Scan the records below for the line with "0x14 => .error .alternateSpace" and the line with "(.lddf (fieldRd w) (fieldRs1 w) (fieldOperand w))". Repeat those two lines and every line between them exactly, and nothing else.

━━━ LISTED RECORDS

/-- R156: the refusals of EndpointAndRefusalResults: e1, an unbound endpoint, a send out of turn; and waits without a
credit or a message. -/
theorem test_refusals :
    leastDetail ((chan {} {}).refusals 0 1 .send 0) = some 6 ∧ leastDetail ((chan {} {}).refusals 0 2 .send 0) = some 1 ∧
      (chan {} {}).hasPeer 0 2 = true ∧
      leastDetail ((chan (bound 1 []) {}).refusals 0 2 .send 0) = some 3 ∧
      gives (exec (.send { ep := .e 2, s1 := .g 5 }) (chan (bound 1 []) {})) (fun t => t.self.kcause == 0x0307) = true ∧
      ((chan { bound 0 [] with credit := 4 } {}).begin (fieldsC { ep := .e 2, s1 := .g 5 })).sendOk 0 2 = false ∧
      gives (exec (.send { ep := .e 2, s1 := .g 5 }) (chan { bound 0 [] with credit := 4 } {}))
        (fun t => (t.self.wait.map (·.detail)) == some 0x21 && t.net.isEmpty) = true ∧
      gives (exec (.recv { ep := .e 2, d := .g 7, s3 := .q 1 }) (chan (bound 1 []) {}))
        (fun t => (t.self.wait.map (·.detail)) == some 0x20) = true ∧
      gives (exec (.connect { ep := .e 2, s1 := .g 4 }) (pairOf 0x1100000001 {})) (fun t =>
        t.self.kcause == 0x0D08) = true := by decide +kernel

/-! ## Family 4 -/

/-- Offset 0x14000 in virtual hall 0. -/
def hallA : Word := 0x14000

/-- A format-M instruction through g4 with g5 and g6. -/
def m456 (ty : Ty) : OpM := { ty := ty, s1 := .g 4, s2 := .g 5, imm := 0x40 }

/-- R132, R184, R230: RST enters the combining buffer and RATOMP goes out; witnesses of RemoteStoreResults. -/
theorem test_remote_stores :
    WellFormed (.rst (m456 .n32)) ∧ WellFormed (.rstv { m456 .n32 with s2 := .v 5 }) ∧ WellFormed (.ratomp (m456 .n32)) ∧
      issuesB (fieldsM (m456 .n32)) anyLevel [] (s456 hallA 0xAABB 0) (src hallA 0xAABB 0) = true ∧
      readsB (fieldsM { m456 .n32 with s2 := .v 5 }) anyLevel [] (s456 hallA 0 0) (src hallA 0 0) = true ∧
      (s456 hallA 0 0).self.active 0 0 false 8 ≠ [] ∧
      gives (exec (.rst (m456 .n32)) (s456 hallA 0xAABB 0)) (fun t =>
        (t.ownEntries 0).map (fun e => (e.line, e.bytes)) == [(0x501, [(0, 0xBB), (1, 0xAA), (2, 0), (3, 0)])]) = true ∧
      gives (exec (.ratomp (m456 .n32)) (s456 hallA 3 0)) (fun t =>
        t.flight.map (fun a => (a.addr, a.kind)) == [(0x14040, .ratomp 0 .n32 3)]) = true := by decide +kernel

theorem reachable_hall : Reachable (s456 hallA 0 0) (s456 hallA 0 0) 0x14040 4 ∧
    Reachable (s456 hallA 0 0) (s456 hallA 0 0) 0x14040 32 := by
  constructor <;> exact ⟨by decide +kernel, by decide +kernel, by decide +kernel, by decide +kernel, by decide +kernel,
    by decide +kernel⟩

/-- R186: a misaligned store is a posted fault with status ADDRESS; without MEMLINE it is refused; a full stream stalls;
witnesses of RemoteStoreResults. -/
theorem test_remote_store_ends :
    (0x14041#64).toNat % 4 ≠ 0 ∧
      gives (exec (.rst { m456 .n32 with imm := 0x41 }) (s456 hallA 0 0)) (fun t =>
        t.self.postedQ == [{ addr := 0x14041, status := 0x0A, posted := true }] && t.self.pc == 0x1001) = true ∧
      { s456 hallA 0 0 with flight := (List.range 32).map fun k => { id := k, core := 0, cls := .a, addr := 0, kind := .read 8 } }.slotsFull 0 = true ∧
      gives (exec (.rst (m456 .n32))
        { s456 hallA 0 0 with flight := (List.range 32).map fun k => { id := k, core := 0, cls := .a, addr := 0, kind := .read 8 } })
        (fun t => t.self.wait.isSome && t.self.pc == 0x1000) = true ∧
      gives (exec (.rst (m456 .n32)) (oneCore { thread with eps := thread.eps.set 0 {} })) (fun t => t.self.kcause == 0x0107) = true := by
  decide +kernel

/-- Core 0 with one entry in its combining buffer. -/
def buffered : State :=
  { s456 0x14040 0 0 with clusters := [(0, { comb := [{ id := 7, owner := 0, cls := .o, line := 0x501, bytes := [(0, 1)] }] })], fresh := 8 }

/-- R185, R213: RFLUSH drains the entry, FENCE waits for it with DETAIL 0x26, and goes on where nothing is outstanding;
witnesses of FenceResults. -/
theorem test_fences :
    WellFormed (.rflush { s1 := .g 4 }) ∧ WellFormed (.fence { sub := 3 }) ∧ WellFormed (.fencex { sub := 3, s3 := .g 6 }) ∧
      issuesB (fieldsM { s1 := .g 4 }) anyLevel [] buffered (src 0x14040 0 0) = true ∧
      issuesB (fieldsM { sub := 3 }) (limitPriv (irOf (.fence { sub := 3 })) 0) [] buffered (src 0 0 0) = true ∧
      buffered.ownEntries 0 ≠ [] ∧ buffered.access? 7 = none ∧
      gives (exec (.rflush { s1 := .g 4 }) buffered) (fun t => (t.ownEntries 0).isEmpty && t.flight.map (·.id) == [7]) = true ∧
      gives (exec (.fence { sub := 3 }) buffered) (fun t =>
        (t.self.wait.map (·.detail)) == some 0x26 && t.flight.map (·.id) == [7]) = true ∧
      (s456 0 0 0).pending 0 = [] ∧ (s456 0 0 0).self.tl = (s456 0 0 0).self.issued ∧
      gives (exec (.fencex { sub := 3 }) (s456 0 0 0)) (fun t => t.self.pc == 0x1001) = true ∧
      (s456 0 0 0x400).scopeBad 0 0x400 = true ∧
      gives (exec (.fencex { sub := 3, s3 := .g 6 }) (s456 0 0 0x400)) (fun t => t.self.kcause == 0x0905) = true := by
  decide +kernel

/-- Core 0 with an access that is not acknowledged. -/
def outstanding (a b : Word) : State :=
  { s456 a b 0 with flight := [{ id := 3, core := 0, cls := .o, addr := 0x15000, kind := .store [(0, 1)] }], fresh := 8 }

/-- R184: a release waits behind every access of its core; a store to the host interface goes out; witnesses of
RemoteStoreResults. -/
theorem test_releases :
    (outstanding hallA 3).pendIds 0 (fun _ => true) = [3] ∧
      gives (exec (.rst { m456 .n32 with ord := .rel }) (outstanding hallA 3)) (fun t =>
        (t.flight.drop 1).map (fun a => (a.addr, a.after)) == [(0x14040, [3])] && (t.ownEntries 0).isEmpty) = true ∧
      gives (exec (.ratomp { m456 .n32 with ord := .rel }) (outstanding hallA 3)) (fun t =>
        (t.flight.drop 1).map (fun a => (a.addr, a.after)) == [(0x14040, [3])]) = true ∧
      winOf (BitVec.ofNat 64 (2 * 2 ^ 44 + 0x40)) ≤ 2 := by decide +kernel

/-- R133, R213: a FENCE that waits goes on when what it waits for is acknowledged; a witness of FenceResults. -/
theorem test_fence_ends :
    (oneCore { thread with wait := some { detail := 0x26, left := none, stage := .fence [7] [0, 0], pc := 0x1000 } }).self.fenceStage =
        some ([7], [0, 0]) ∧
      gives (exec (.fence { sub := 3 })
        (oneCore { thread with wait := some { detail := 0x26, left := none, stage := .fence [7] [0, 0], pc := 0x1000 } }))
        (fun t => t.self.pc == 0x1001 && t.self.wait.isNone) = true ∧
      gives (exec (.fencex { sub := 3 })
        (oneCore { thread with wait := some { detail := 0x27, left := none, stage := .fence [] [0, 0], pc := 0x1000 } }))
        (fun t => t.self.pc == 0x1001) = true := by decide +kernel

/-- Core 0 with the worked object of R194 at TCM 0x140: one arrival awaited, 100 bytes, FCAP 4. -/
def withObject (a b : Word) : State :=
  { s456 a b (tcmA 0x140) with
    mem := writeBytes [] (tcmKey 0 0x140) (leBytes 8 0x100000001 ++ leBytes 8 100 ++ leBytes 8 0x400000000 ++ leBytes 8 0x8000000000000180) }

/-- R193, R194, R202: BINIT, ARRIVE on an own object and on core 1's; witnesses of ArrivalResults. -/
theorem test_arrivals :
    WellFormed (.binit { s1 := .g 4, s2 := .g 5, s3 := .g 6 }) ∧ WellFormed (.arrive { sub := 1, s3 := .g 6 }) ∧
      WellFormed (.arrive { sub := 1, s2 := .g 5, s3 := .g 6 }) ∧
      issuesB (fieldsM { s1 := .g 4, s2 := .g 5, s3 := .g 6 }) anyLevel [] (s456 0 0x400000001 (tcmA 0x140))
        (src 0 0x400000001 (tcmA 0x140)) = true ∧
      (s456 0 0 0).self.objDetail (tcmA 0x140) = none ∧ Memory.wf (withObject 0 1).mem = true ∧
      gives (exec (.binit { s1 := .g 4, s2 := .g 5, s3 := .g 6 }) (s456 0 0x400000001 (tcmA 0x140))) (fun t =>
        t.obj (tcmKey 0 0x140) == { w0 := 0x100000001, w1 := 0, w2 := 0x400000000, w3 := 0 }) = true ∧
      (withObject 0 1).objUndef (localKey 0 (tcmA 0x140)) = false ∧ (withObject 0 1).pending 0 = [] ∧
      gives (exec (.arrive { sub := 1, s3 := .g 6 }) (withObject 0 1)) (fun t =>
        (t.obj (tcmKey 0 0x140)).arrv == 0 && (t.obj (tcmKey 0 0x140)).bytes == 100 && (t.obj (tcmKey 0 0x140)).phase == 0) = true ∧
      (withObject 0 1).target 0 1 = .core 1 ∧
      gives (exec (.arrive { sub := 1, s2 := .g 5, s3 := .g 6 }) (withObject 0 1)) (fun t =>
        t.flight.map (fun a => (a.node, a.kind)) == [(1, .arrival 0 1 (tcmA 0x140) 1)]) = true := by decide +kernel
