-- ==== Sys2Proof/Word.lean ====
section
/-! DEFINITION. The word types of the core: data, address and instruction width 32 bits (00_scope R8), register
numbers of 5 bits (30_encoding R302). -/

namespace Sys2Proof

/-- A 32-bit register, address or instruction (00_scope R8). -/
abbrev Word := BitVec 32

/-- One byte of memory. -/
abbrev Byte := BitVec 8

/-- A register number as an instruction names it (10_state R100, R140). -/
abbrev Reg := BitVec 5

end Sys2Proof
end

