/-- op = 2, by op3 (R321). -/
def decodeArith (w : Word) : Except Unrecognised Instr :=
  match (fieldOp3 w).toNat with
  | 0x00 => .ok (.add (fieldRd w) (fieldRs1 w) (fieldOperand w))
  | 0x01 => .ok (.and (fieldRd w) (fieldRs1 w) (fieldOperand w))
  | 0x02 => .ok (.or (fieldRd w) (fieldRs1 w) (fieldOperand w))
  | 0x03 => .ok (.xor (fieldRd w) (fieldRs1 w) (fieldOperand w))
  | 0x04 => .ok (.sub (fieldRd w) (fieldRs1 w) (fieldOperand w))
  | 0x05 => .ok (.andn (fieldRd w) (fieldRs1 w) (fieldOperand w))
  | 0x06 => .ok (.orn (fieldRd w) (fieldRs1 w) (fieldOperand w))
  | 0x07 => .ok (.xnor (fieldRd w) (fieldRs1 w) (fieldOperand w))
  | 0x08 => .ok (.addx (fieldRd w) (fieldRs1 w) (fieldOperand w))
  | 0x0A => .ok (.umul (fieldRd w) (fieldRs1 w) (fieldOperand w))
  | 0x0B => .ok (.smul (fieldRd w) (fieldRs1 w) (fieldOperand w))
  | 0x0C => .ok (.subx (fieldRd w) (fieldRs1 w) (fieldOperand w))
  | 0x0E => .ok (.udiv (fieldRd w) (fieldRs1 w) (fieldOperand w))
  | 0x0F => .ok (.sdiv (fieldRd w) (fieldRs1 w) (fieldOperand w))
  | 0x10 => .ok (.addcc (fieldRd w) (fieldRs1 w) (fieldOperand w))
  | 0x11 => .ok (.andcc (fieldRd w) (fieldRs1 w) (fieldOperand w))
  | 0x12 => .ok (.orcc (fieldRd w) (fieldRs1 w) (fieldOperand w))
  | 0x13 => .ok (.xorcc (fieldRd w) (fieldRs1 w) (fieldOperand w))
  | 0x14 => .ok (.subcc (fieldRd w) (fieldRs1 w) (fieldOperand w))
  | 0x15 => .ok (.andncc (fieldRd w) (fieldRs1 w) (fieldOperand w))
  | 0x16 => .ok (.orncc (fieldRd w) (fieldRs1 w) (fieldOperand w))
  | 0x17 => .ok (.xnorcc (fieldRd w) (fieldRs1 w) (fieldOperand w))
  | 0x18 => .ok (.addxcc (fieldRd w) (fieldRs1 w) (fieldOperand w))
  | 0x1A => .ok (.umulcc (fieldRd w) (fieldRs1 w) (fieldOperand w))
  | 0x1B => .ok (.smulcc (fieldRd w) (fieldRs1 w) (fieldOperand w))
  | 0x1C => .ok (.subxcc (fieldRd w) (fieldRs1 w) (fieldOperand w))
  | 0x1E => .ok (.udivcc (fieldRd w) (fieldRs1 w) (fieldOperand w))
  | 0x1F => .ok (.sdivcc (fieldRd w) (fieldRs1 w) (fieldOperand w))
  | 0x20 => .ok (.taddcc (fieldRd w) (fieldRs1 w) (fieldOperand w))
  | 0x21 => .ok (.tsubcc (fieldRd w) (fieldRs1 w) (fieldOperand w))
  | 0x22 => .ok (.taddcctv (fieldRd w) (fieldRs1 w) (fieldOperand w))
  | 0x23 => .ok (.tsubcctv (fieldRd w) (fieldRs1 w) (fieldOperand w))
  | 0x24 => .ok (.mulscc (fieldRd w) (fieldRs1 w) (fieldOperand w))
  | 0x25 => .ok (.sll (fieldRd w) (fieldRs1 w) (fieldOperand w))
  | 0x26 => .ok (.srl (fieldRd w) (fieldRs1 w) (fieldOperand w))
  | 0x27 => .ok (.sra (fieldRd w) (fieldRs1 w) (fieldOperand w))
  | 0x28 => if fieldRs1 w = 0 then .ok (.rdy (fieldRd w))
    else if fieldRs1 w = 15 ∧ fieldRd w = 0 then .ok .stbar
    else .error .ancillaryRegister
  | 0x29 => .ok (.rdpsr (fieldRd w))
  | 0x2A => .ok (.rdwim (fieldRd w))
  | 0x2B => .ok (.rdtbr (fieldRd w))
  | 0x30 => if fieldRd w = 0 then .ok (.wry (fieldRs1 w) (fieldOperand w)) else .error .ancillaryRegister
  | 0x31 => .ok (.wrpsr (fieldRs1 w) (fieldOperand w))
  | 0x32 => .ok (.wrwim (fieldRs1 w) (fieldOperand w))
  | 0x33 => .ok (.wrtbr (fieldRs1 w) (fieldOperand w))
  | 0x34 => .ok (decodeFpop1 w)
  | 0x35 => .ok (decodeFpop2 w)
  | 0x36 => .error .coprocessorOperate
  | 0x37 => .error .coprocessorOperate
  | 0x38 => .ok (.jmpl (fieldRd w) (fieldRs1 w) (fieldOperand w))
  | 0x39 => .ok (.rett (fieldRs1 w) (fieldOperand w))
  | 0x3A => .error .trapOnCondition
  | 0x3B => .ok (.flush (fieldRs1 w) (fieldOperand w))
  | 0x3C => .ok (.save (fieldRd w) (fieldRs1 w) (fieldOperand w))
  | 0x3D => .ok (.restore (fieldRd w) (fieldRs1 w) (fieldOperand w))
  | _ => .error .unassignedOp3

/-- op = 3, by op3 (R322). -/
def decodeMem (w : Word) : Except Unrecognised Instr :=
  match (fieldOp3 w).toNat with
  | 0x00 => .ok (.ld (fieldRd w) (fieldRs1 w) (fieldOperand w))
  | 0x01 => .ok (.ldub (fieldRd w) (fieldRs1 w) (fieldOperand w))
  | 0x02 => .ok (.lduh (fieldRd w) (fieldRs1 w) (fieldOperand w))
  | 0x03 => .ok (.ldd (fieldRd w) (fieldRs1 w) (fieldOperand w))
  | 0x04 => .ok (.st (fieldRd w) (fieldRs1 w) (fieldOperand w))
  | 0x05 => .ok (.stb (fieldRd w) (fieldRs1 w) (fieldOperand w))
  | 0x06 => .ok (.sth (fieldRd w) (fieldRs1 w) (fieldOperand w))
  | 0x07 => .ok (.std (fieldRd w) (fieldRs1 w) (fieldOperand w))
  | 0x09 => .ok (.ldsb (fieldRd w) (fieldRs1 w) (fieldOperand w))
  | 0x0A => .ok (.ldsh (fieldRd w) (fieldRs1 w) (fieldOperand w))
  | 0x0D => .ok (.ldstub (fieldRd w) (fieldRs1 w) (fieldOperand w))
  | 0x0F => .ok (.swap (fieldRd w) (fieldRs1 w) (fieldOperand w))
  | 0x10 => .error .alternateSpace
  | 0x11 => .error .alternateSpace
  | 0x12 => .error .alternateSpace
  | 0x13 => .error .alternateSpace
  | 0x14 => .error .alternateSpace
  | 0x15 => .error .alternateSpace
  | 0x16 => .error .alternateSpace
  | 0x17 => .error .alternateSpace
  | 0x19 => .error .alternateSpace
  | 0x1A => .error .alternateSpace
  | 0x1D => .error .alternateSpace
  | 0x1F => .error .alternateSpace
  | 0x20 => .ok (.ldf (fieldRd w) (fieldRs1 w) (fieldOperand w))
  | 0x21 => .ok (.ldfsr (fieldRs1 w) (fieldOperand w))
  | 0x23 => .ok (.lddf (fieldRd w) (fieldRs1 w) (fieldOperand w))
  | 0x24 => .ok (.stf (fieldRd w) (fieldRs1 w) (fieldOperand w))
  | 0x25 => .ok (.stfsr (fieldRs1 w) (fieldOperand w))
  | 0x26 => .error .floatingPointQueue
  | 0x27 => .ok (.stdf (fieldRd w) (fieldRs1 w) (fieldOperand w))
  | 0x30 => .error .coprocessorMemory
  | 0x31 => .error .coprocessorMemory
  | 0x33 => .error .coprocessorMemory
  | 0x34 => .error .coprocessorMemory
  | 0x35 => .error .coprocessorMemory
  | 0x36 => .error .coprocessorMemory
  | 0x37 => .error .coprocessorMemory
  | _ => .error .unassignedOp3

━━━━━━

EXPECTED ANSWER —
  | 0x14 => .error .alternateSpace
  | 0x15 => .error .alternateSpace
  | 0x16 => .error .alternateSpace
  | 0x17 => .error .alternateSpace
  | 0x19 => .error .alternateSpace
  | 0x1A => .error .alternateSpace
  | 0x1D => .error .alternateSpace
  | 0x1F => .error .alternateSpace
  | 0x20 => .ok (.ldf (fieldRd w) (fieldRs1 w) (fieldOperand w))
  | 0x21 => .ok (.ldfsr (fieldRs1 w) (fieldOperand w))
  | 0x23 => .ok (.lddf (fieldRd w) (fieldRs1 w) (fieldOperand w))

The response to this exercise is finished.